◆ **TASK TO CARRY OUT**
Somewhere below are a line with "let s := s.readyGranule line hue" and a later line with "(lineParts pa b.length).foldl". Output exactly those lines and all lines between them.

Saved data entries
◆ ◆ ◆ ◆

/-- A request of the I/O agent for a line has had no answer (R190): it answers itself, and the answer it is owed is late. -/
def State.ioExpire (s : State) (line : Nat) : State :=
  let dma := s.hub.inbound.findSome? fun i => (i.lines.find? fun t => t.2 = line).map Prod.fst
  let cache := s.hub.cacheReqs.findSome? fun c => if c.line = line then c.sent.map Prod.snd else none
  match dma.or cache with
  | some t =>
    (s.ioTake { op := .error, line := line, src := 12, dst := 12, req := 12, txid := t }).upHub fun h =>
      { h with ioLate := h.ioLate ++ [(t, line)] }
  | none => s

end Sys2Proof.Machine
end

◆ ◆ ◆ ◆

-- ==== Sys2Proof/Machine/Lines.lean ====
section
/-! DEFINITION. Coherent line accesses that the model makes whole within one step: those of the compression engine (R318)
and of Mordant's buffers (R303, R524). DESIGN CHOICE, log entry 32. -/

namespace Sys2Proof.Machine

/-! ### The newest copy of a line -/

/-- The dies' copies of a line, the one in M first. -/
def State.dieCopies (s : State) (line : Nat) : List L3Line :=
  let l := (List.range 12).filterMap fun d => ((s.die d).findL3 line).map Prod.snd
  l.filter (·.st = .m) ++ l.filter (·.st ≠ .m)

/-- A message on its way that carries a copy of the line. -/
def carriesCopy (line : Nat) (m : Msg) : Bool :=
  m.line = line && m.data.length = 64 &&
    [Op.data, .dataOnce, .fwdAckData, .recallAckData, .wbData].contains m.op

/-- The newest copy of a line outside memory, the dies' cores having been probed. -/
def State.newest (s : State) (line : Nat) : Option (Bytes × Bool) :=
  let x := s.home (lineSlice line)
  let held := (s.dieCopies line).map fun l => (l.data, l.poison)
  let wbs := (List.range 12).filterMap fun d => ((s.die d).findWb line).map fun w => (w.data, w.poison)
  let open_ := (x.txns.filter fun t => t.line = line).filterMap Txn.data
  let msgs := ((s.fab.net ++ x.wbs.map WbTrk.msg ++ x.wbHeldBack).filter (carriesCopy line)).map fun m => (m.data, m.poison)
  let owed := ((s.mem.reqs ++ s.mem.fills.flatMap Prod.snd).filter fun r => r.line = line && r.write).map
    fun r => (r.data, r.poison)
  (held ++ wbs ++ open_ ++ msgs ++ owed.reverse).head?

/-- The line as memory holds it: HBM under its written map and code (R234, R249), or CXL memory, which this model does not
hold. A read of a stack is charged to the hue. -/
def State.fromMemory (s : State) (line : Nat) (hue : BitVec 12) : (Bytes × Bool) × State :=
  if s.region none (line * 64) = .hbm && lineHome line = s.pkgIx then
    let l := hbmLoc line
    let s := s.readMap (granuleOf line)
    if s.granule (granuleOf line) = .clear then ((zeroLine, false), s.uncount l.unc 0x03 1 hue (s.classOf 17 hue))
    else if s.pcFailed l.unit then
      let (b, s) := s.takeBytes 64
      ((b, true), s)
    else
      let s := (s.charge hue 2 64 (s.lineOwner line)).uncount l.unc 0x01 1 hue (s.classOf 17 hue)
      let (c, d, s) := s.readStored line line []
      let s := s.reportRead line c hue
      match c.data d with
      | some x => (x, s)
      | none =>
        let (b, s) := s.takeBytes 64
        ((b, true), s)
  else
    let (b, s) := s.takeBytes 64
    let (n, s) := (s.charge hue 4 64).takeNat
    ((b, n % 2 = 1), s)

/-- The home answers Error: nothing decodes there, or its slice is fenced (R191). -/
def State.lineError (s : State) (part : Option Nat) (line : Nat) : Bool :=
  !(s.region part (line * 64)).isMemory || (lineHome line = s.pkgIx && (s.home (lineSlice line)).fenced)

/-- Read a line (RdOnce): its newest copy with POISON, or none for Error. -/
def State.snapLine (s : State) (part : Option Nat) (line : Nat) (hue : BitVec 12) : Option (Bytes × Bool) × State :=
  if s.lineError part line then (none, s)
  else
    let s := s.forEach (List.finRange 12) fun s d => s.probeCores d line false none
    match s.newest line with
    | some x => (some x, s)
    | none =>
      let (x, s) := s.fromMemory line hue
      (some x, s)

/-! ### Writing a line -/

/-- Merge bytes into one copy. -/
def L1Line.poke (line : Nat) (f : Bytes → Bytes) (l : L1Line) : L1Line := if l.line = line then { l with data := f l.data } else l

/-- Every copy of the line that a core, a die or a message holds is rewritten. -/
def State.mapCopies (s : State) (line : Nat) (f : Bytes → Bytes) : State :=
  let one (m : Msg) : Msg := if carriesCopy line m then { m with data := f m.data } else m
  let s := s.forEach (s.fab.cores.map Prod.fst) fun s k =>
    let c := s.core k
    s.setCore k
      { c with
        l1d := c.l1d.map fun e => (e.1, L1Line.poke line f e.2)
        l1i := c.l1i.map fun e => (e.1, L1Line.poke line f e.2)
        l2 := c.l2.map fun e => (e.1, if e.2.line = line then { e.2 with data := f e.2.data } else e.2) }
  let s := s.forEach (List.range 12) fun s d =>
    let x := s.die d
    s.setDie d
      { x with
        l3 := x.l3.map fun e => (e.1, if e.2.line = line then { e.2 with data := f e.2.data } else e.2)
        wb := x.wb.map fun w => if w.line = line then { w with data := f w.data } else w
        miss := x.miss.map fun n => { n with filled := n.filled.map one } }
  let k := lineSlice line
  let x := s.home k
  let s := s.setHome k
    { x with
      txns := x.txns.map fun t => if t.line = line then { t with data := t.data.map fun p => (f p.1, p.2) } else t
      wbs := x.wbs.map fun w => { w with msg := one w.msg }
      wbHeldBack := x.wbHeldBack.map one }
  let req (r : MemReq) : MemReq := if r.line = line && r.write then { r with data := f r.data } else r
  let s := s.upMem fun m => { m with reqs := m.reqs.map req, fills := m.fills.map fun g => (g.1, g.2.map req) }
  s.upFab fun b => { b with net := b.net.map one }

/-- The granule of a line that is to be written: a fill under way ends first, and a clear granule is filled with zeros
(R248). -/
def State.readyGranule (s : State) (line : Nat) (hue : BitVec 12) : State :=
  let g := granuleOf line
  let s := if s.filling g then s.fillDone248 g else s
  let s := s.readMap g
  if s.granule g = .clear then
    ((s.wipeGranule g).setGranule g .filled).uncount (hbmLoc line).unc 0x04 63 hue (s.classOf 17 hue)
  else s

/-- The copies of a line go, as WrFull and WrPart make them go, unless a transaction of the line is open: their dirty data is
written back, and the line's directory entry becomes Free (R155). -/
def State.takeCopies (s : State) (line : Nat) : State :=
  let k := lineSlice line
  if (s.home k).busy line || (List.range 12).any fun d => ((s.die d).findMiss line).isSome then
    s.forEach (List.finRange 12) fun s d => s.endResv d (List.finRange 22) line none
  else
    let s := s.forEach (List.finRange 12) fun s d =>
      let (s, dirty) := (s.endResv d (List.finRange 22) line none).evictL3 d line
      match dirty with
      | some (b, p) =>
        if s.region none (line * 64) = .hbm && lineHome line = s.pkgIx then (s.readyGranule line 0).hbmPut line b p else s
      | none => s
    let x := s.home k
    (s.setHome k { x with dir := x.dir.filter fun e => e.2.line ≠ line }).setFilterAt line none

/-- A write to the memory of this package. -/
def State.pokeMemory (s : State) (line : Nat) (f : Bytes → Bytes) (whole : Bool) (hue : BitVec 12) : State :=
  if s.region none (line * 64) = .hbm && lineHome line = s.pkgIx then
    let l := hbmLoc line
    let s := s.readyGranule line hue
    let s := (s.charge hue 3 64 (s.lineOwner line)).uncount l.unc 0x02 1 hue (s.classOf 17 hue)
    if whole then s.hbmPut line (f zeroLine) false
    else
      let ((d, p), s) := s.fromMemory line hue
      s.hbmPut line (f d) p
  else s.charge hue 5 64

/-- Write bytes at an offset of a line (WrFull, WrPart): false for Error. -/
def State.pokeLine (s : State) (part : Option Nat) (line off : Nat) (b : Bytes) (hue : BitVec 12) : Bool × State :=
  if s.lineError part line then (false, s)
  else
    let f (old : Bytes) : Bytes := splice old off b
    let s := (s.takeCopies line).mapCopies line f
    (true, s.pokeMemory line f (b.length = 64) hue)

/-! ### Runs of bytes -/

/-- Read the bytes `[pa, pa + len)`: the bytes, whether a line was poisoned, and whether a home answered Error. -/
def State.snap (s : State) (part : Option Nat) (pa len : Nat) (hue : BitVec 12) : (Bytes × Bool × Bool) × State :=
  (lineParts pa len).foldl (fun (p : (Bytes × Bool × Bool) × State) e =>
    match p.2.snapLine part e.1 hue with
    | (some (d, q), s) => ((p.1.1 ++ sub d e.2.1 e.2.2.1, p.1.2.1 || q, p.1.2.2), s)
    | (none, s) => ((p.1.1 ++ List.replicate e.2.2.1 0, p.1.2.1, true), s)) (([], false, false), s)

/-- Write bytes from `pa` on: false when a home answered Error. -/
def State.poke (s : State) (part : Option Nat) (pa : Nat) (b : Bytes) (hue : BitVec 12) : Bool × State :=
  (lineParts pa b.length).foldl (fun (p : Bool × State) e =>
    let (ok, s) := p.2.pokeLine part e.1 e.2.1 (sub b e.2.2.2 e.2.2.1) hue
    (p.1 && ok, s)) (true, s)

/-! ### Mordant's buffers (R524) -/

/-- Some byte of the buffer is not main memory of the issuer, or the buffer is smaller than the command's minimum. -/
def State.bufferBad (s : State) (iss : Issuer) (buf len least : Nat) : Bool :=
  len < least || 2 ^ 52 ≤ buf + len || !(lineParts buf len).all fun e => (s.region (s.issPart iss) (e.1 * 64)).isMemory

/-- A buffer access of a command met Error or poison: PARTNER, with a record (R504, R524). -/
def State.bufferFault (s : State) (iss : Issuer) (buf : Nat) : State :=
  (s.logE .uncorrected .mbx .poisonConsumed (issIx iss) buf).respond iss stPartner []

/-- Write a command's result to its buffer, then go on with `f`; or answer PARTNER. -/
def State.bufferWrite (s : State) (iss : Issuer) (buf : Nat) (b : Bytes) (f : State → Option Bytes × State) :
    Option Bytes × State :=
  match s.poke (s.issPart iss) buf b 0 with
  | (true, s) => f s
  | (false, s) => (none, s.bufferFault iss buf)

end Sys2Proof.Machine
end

◆ ◆ ◆ ◆

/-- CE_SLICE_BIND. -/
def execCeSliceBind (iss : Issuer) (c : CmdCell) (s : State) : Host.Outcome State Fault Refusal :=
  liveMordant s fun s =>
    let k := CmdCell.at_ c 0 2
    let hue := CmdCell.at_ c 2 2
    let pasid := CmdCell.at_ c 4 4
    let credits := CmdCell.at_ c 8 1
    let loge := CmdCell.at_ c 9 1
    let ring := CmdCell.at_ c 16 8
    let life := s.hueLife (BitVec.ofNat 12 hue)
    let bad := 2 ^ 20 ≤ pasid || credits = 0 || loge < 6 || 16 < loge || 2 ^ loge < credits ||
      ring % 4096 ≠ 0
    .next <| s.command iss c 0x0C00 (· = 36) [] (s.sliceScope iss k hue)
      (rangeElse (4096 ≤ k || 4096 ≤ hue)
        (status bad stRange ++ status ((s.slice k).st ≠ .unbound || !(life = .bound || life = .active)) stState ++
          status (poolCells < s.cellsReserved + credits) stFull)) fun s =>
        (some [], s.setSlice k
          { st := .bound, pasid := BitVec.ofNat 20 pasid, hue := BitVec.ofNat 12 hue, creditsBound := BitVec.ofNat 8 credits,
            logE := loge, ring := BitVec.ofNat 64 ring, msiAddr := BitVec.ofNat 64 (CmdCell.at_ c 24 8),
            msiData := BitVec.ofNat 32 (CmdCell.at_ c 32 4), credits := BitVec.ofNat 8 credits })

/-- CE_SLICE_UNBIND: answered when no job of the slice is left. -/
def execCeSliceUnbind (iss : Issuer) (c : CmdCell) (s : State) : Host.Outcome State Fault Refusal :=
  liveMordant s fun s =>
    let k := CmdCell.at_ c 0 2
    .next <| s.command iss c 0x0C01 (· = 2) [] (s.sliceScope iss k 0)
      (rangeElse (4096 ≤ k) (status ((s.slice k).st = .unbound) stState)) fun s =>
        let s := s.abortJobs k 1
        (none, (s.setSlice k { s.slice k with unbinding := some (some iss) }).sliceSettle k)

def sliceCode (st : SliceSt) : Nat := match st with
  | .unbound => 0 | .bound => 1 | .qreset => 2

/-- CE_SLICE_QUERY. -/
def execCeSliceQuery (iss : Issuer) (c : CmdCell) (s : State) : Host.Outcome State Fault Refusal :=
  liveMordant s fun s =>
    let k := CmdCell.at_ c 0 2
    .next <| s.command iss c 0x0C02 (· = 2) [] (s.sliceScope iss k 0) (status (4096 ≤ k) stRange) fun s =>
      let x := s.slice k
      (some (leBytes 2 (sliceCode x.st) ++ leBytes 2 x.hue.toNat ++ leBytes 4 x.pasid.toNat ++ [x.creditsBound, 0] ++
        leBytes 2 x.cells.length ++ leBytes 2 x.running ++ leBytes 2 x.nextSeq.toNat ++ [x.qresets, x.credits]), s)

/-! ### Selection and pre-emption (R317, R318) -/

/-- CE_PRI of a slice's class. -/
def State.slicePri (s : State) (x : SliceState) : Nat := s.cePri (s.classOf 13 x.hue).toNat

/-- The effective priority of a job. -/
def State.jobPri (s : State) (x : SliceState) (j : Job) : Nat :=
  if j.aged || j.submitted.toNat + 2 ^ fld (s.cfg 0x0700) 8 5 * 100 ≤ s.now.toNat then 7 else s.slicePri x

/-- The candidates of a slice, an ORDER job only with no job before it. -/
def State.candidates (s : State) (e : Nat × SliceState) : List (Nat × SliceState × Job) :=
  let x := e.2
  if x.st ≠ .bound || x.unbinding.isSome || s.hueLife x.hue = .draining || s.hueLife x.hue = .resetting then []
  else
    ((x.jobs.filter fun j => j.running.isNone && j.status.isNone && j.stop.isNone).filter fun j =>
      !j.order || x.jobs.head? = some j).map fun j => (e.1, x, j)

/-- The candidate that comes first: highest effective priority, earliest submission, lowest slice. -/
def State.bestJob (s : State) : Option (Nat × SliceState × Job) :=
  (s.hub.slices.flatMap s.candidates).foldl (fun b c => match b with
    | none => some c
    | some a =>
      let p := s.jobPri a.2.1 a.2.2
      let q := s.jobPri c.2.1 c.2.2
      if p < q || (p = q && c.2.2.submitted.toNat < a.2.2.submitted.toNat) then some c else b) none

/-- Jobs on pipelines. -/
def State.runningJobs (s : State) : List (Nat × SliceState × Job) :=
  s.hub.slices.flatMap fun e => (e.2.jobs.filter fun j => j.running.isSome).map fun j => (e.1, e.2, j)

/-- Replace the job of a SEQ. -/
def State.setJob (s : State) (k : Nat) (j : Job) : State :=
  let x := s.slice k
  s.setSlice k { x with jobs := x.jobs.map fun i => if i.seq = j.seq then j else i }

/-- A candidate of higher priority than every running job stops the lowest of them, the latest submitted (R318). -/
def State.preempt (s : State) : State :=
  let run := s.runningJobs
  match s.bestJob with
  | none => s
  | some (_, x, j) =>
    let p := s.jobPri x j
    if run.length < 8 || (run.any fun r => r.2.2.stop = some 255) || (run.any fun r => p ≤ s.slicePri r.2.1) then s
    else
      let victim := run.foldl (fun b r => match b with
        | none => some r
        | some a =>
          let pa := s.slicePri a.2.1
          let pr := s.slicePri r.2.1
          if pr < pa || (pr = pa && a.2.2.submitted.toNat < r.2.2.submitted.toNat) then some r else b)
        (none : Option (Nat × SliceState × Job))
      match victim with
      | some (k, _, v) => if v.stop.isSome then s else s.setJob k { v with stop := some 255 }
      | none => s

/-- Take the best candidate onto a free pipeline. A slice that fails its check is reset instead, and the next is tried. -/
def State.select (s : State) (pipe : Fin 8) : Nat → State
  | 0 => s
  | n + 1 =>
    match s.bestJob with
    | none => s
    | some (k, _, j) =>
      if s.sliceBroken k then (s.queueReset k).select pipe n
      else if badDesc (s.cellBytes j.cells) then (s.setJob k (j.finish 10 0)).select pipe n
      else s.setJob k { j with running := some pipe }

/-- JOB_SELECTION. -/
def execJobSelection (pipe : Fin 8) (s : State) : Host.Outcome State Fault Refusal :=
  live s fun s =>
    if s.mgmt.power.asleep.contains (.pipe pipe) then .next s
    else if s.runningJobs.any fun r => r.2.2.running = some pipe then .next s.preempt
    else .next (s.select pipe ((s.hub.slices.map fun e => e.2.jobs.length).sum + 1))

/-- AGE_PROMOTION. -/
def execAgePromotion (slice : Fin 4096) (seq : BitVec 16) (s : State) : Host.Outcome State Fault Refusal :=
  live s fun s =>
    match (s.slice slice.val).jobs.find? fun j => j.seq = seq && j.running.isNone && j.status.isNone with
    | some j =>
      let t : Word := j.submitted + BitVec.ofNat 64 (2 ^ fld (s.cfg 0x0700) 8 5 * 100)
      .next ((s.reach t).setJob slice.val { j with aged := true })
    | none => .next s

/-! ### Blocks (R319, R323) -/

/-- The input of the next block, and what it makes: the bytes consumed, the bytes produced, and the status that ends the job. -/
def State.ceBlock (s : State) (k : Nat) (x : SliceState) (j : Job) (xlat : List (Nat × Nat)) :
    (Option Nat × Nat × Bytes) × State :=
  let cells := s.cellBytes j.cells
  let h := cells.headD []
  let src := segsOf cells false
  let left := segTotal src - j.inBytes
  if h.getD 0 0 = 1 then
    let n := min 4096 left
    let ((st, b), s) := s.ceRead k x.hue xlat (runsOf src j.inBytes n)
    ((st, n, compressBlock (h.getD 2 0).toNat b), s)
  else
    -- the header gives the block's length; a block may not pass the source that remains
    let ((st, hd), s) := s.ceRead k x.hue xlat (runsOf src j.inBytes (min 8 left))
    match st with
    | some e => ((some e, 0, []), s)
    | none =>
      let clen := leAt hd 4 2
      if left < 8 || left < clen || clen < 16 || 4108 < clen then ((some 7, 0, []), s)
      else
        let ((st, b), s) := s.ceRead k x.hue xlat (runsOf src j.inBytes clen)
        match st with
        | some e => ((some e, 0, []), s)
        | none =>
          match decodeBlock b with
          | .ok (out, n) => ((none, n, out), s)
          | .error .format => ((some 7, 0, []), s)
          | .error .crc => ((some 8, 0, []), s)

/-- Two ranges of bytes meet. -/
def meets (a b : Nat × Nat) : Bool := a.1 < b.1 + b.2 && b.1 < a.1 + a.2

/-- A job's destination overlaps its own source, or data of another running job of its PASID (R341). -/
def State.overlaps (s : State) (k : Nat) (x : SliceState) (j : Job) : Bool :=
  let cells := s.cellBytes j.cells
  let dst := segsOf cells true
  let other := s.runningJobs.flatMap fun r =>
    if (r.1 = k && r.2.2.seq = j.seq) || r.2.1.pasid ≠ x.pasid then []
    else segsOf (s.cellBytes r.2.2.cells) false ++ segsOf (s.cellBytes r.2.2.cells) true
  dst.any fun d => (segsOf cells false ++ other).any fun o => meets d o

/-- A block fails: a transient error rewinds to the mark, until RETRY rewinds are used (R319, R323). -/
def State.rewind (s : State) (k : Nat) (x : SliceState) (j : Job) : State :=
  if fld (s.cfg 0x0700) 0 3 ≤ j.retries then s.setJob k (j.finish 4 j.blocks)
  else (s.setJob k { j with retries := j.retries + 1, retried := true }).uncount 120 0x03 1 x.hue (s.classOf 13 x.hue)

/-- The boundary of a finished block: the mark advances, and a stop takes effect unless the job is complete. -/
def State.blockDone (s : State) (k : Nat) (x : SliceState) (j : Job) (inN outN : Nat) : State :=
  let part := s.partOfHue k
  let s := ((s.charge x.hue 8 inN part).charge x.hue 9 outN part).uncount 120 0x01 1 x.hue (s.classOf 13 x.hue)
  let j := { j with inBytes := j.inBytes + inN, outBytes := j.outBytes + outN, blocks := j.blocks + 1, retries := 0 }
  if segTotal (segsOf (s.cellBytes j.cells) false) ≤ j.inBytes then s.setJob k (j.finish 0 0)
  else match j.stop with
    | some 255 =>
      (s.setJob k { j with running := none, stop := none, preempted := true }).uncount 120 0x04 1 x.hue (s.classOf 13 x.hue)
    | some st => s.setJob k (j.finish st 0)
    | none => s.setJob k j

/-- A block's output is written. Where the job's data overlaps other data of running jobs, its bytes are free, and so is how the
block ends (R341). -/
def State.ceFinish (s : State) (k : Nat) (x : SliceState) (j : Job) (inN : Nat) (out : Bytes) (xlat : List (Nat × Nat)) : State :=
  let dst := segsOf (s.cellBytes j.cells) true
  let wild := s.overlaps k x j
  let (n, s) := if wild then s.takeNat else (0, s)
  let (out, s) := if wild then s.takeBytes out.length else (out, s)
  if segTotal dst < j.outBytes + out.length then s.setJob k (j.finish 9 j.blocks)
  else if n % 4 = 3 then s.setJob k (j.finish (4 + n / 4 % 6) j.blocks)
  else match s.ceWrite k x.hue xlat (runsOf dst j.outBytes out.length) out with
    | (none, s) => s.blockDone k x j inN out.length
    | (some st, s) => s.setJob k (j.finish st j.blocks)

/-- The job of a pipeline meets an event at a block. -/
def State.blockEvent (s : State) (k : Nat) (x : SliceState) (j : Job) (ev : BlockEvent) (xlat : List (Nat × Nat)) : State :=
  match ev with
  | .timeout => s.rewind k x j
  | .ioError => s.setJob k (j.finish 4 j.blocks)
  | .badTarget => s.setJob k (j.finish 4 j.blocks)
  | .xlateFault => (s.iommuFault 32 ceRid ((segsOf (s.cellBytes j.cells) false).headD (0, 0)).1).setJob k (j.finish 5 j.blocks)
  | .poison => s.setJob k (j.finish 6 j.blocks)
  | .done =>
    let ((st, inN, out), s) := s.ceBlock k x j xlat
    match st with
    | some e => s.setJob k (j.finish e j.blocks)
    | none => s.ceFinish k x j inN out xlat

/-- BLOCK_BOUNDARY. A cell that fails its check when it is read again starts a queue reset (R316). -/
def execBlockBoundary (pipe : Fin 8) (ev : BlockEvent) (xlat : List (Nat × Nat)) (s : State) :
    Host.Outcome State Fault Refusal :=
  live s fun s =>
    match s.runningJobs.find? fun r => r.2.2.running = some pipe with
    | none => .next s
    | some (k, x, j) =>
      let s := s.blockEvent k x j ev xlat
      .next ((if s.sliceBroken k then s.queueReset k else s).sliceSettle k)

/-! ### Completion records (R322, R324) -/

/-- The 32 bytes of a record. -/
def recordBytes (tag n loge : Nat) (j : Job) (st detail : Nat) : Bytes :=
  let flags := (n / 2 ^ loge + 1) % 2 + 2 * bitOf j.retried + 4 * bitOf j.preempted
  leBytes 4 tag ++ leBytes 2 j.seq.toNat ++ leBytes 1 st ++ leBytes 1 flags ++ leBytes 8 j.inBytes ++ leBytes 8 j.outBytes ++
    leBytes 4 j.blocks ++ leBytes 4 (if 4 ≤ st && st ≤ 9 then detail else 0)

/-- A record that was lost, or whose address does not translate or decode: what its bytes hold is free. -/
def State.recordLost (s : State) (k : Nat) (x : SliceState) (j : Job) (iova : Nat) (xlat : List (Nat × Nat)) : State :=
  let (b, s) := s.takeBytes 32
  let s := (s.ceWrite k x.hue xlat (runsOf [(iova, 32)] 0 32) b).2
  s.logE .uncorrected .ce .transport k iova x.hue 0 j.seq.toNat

◆ ◆ ◆ ◆

◆ **ANSWER BELOW**
    let s := s.readyGranule line hue
    let s := (s.charge hue 3 64 (s.lineOwner line)).uncount l.unc 0x02 1 hue (s.classOf 17 hue)
    if whole then s.hbmPut line (f zeroLine) false
    else
      let ((d, p), s) := s.fromMemory line hue
      s.hbmPut line (f d) p
  else s.charge hue 5 64

/-- Write bytes at an offset of a line (WrFull, WrPart): false for Error. -/
def State.pokeLine (s : State) (part : Option Nat) (line off : Nat) (b : Bytes) (hue : BitVec 12) : Bool × State :=
  if s.lineError part line then (false, s)
  else
    let f (old : Bytes) : Bytes := splice old off b
    let s := (s.takeCopies line).mapCopies line f
    (true, s.pokeMemory line f (b.length = 64) hue)

/-! ### Runs of bytes -/

/-- Read the bytes `[pa, pa + len)`: the bytes, whether a line was poisoned, and whether a home answered Error. -/
def State.snap (s : State) (part : Option Nat) (pa len : Nat) (hue : BitVec 12) : (Bytes × Bool × Bool) × State :=
  (lineParts pa len).foldl (fun (p : (Bytes × Bool × Bool) × State) e =>
    match p.2.snapLine part e.1 hue with
    | (some (d, q), s) => ((p.1.1 ++ sub d e.2.1 e.2.2.1, p.1.2.1 || q, p.1.2.2), s)
    | (none, s) => ((p.1.1 ++ List.replicate e.2.2.1 0, p.1.2.1, true), s)) (([], false, false), s)

/-- Write bytes from `pa` on: false when a home answered Error. -/
def State.poke (s : State) (part : Option Nat) (pa : Nat) (b : Bytes) (hue : BitVec 12) : Bool × State :=
  (lineParts pa b.length).foldl (fun (p : Bool × State) e =>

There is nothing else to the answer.